### What needs to be done
Collect all lines below with the string "absurd".
━━━ Information supplied
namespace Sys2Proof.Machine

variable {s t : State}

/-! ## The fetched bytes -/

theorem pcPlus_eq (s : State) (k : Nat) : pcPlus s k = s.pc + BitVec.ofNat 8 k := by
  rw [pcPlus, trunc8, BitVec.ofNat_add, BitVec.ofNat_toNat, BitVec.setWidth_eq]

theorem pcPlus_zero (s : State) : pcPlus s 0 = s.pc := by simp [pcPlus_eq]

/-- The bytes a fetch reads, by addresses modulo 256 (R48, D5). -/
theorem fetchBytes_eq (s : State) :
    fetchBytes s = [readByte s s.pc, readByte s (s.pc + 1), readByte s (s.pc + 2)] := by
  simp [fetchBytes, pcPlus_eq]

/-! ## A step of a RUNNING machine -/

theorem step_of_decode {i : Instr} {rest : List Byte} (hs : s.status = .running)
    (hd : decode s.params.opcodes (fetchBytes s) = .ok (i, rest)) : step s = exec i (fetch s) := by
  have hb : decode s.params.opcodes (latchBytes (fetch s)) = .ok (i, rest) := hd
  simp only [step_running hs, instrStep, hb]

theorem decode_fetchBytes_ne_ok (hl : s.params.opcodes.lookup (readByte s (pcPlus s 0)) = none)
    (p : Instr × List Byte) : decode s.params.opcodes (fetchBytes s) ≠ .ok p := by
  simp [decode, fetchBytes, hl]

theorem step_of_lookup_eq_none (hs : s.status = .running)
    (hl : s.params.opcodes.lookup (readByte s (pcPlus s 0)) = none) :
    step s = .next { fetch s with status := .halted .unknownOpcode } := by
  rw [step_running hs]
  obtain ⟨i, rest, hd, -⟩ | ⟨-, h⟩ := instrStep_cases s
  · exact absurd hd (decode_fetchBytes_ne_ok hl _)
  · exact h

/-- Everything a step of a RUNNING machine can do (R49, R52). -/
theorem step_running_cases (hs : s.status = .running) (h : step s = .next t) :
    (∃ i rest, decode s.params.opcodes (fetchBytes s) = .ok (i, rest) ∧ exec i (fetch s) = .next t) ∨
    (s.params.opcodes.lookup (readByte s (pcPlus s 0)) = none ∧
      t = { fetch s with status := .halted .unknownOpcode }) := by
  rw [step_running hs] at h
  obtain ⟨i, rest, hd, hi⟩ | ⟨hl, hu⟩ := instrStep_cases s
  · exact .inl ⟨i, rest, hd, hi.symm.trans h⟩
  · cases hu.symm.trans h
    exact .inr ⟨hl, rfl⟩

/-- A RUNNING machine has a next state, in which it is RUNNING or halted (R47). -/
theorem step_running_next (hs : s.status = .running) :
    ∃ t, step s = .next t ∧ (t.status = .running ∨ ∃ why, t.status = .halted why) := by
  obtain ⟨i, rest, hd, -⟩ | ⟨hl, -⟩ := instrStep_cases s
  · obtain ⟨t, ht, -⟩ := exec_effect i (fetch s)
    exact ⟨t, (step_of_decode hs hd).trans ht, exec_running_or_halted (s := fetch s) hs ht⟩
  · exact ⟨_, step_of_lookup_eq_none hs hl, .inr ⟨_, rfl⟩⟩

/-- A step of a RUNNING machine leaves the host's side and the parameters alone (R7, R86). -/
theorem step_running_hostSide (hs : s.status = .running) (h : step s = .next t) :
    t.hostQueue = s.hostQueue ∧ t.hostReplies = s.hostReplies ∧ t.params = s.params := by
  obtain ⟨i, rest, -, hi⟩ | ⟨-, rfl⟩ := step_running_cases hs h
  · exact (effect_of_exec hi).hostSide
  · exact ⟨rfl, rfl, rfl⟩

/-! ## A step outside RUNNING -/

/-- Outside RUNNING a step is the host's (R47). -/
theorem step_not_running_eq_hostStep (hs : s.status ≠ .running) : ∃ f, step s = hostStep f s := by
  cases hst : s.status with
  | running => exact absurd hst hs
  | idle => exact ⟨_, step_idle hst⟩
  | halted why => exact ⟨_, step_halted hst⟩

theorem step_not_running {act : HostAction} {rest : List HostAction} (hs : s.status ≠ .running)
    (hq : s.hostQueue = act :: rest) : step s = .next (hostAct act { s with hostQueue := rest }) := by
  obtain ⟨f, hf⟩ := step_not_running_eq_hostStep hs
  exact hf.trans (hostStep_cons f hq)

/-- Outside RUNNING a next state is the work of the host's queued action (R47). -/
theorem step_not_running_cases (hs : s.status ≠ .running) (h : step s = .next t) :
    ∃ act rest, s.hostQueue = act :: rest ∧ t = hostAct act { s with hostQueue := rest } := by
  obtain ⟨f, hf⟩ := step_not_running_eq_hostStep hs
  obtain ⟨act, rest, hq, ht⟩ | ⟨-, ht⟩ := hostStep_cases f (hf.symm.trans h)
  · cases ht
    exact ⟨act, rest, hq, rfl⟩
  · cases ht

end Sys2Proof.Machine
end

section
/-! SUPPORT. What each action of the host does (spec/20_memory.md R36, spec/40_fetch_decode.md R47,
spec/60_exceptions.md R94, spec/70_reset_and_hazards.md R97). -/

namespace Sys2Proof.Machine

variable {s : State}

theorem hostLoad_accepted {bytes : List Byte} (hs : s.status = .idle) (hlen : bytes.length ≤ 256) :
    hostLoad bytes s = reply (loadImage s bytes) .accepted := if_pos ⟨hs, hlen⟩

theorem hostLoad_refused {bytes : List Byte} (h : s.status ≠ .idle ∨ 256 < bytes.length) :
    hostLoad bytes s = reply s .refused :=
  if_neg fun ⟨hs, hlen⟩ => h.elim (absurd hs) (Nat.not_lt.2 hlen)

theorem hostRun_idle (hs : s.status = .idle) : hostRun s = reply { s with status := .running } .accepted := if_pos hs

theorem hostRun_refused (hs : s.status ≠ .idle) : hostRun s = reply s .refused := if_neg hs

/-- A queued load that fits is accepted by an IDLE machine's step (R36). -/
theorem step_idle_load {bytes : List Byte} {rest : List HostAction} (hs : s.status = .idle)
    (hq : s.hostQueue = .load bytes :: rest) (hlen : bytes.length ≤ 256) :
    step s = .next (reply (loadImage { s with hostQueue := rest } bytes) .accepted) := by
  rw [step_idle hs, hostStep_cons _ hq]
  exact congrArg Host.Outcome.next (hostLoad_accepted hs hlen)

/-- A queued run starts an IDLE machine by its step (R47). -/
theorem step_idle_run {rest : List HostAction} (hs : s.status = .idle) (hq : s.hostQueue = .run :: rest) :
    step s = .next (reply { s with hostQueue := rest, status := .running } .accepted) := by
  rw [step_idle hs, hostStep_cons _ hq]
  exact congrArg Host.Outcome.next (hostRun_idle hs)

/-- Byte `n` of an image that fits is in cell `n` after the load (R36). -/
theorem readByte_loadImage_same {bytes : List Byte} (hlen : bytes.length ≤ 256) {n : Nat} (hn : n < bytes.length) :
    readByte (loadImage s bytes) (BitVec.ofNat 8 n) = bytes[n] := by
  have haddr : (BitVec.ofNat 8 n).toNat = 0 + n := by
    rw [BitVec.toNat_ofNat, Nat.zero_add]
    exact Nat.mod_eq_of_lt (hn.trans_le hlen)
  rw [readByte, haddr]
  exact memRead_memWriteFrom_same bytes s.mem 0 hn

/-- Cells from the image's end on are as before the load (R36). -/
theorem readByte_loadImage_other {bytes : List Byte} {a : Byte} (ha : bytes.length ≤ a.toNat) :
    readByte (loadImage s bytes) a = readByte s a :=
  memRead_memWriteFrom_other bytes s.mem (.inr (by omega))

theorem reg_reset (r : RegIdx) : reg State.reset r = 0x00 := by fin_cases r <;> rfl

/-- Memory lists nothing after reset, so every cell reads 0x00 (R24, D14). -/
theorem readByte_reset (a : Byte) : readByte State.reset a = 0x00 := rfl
━━━━━━
### Written solution
  · exact absurd hd (decode_fetchBytes_ne_ok hl _)
  | running => exact absurd hst hs
  if_neg fun ⟨hs, hlen⟩ => h.elim (absurd hs) (Nat.not_lt.2 hlen)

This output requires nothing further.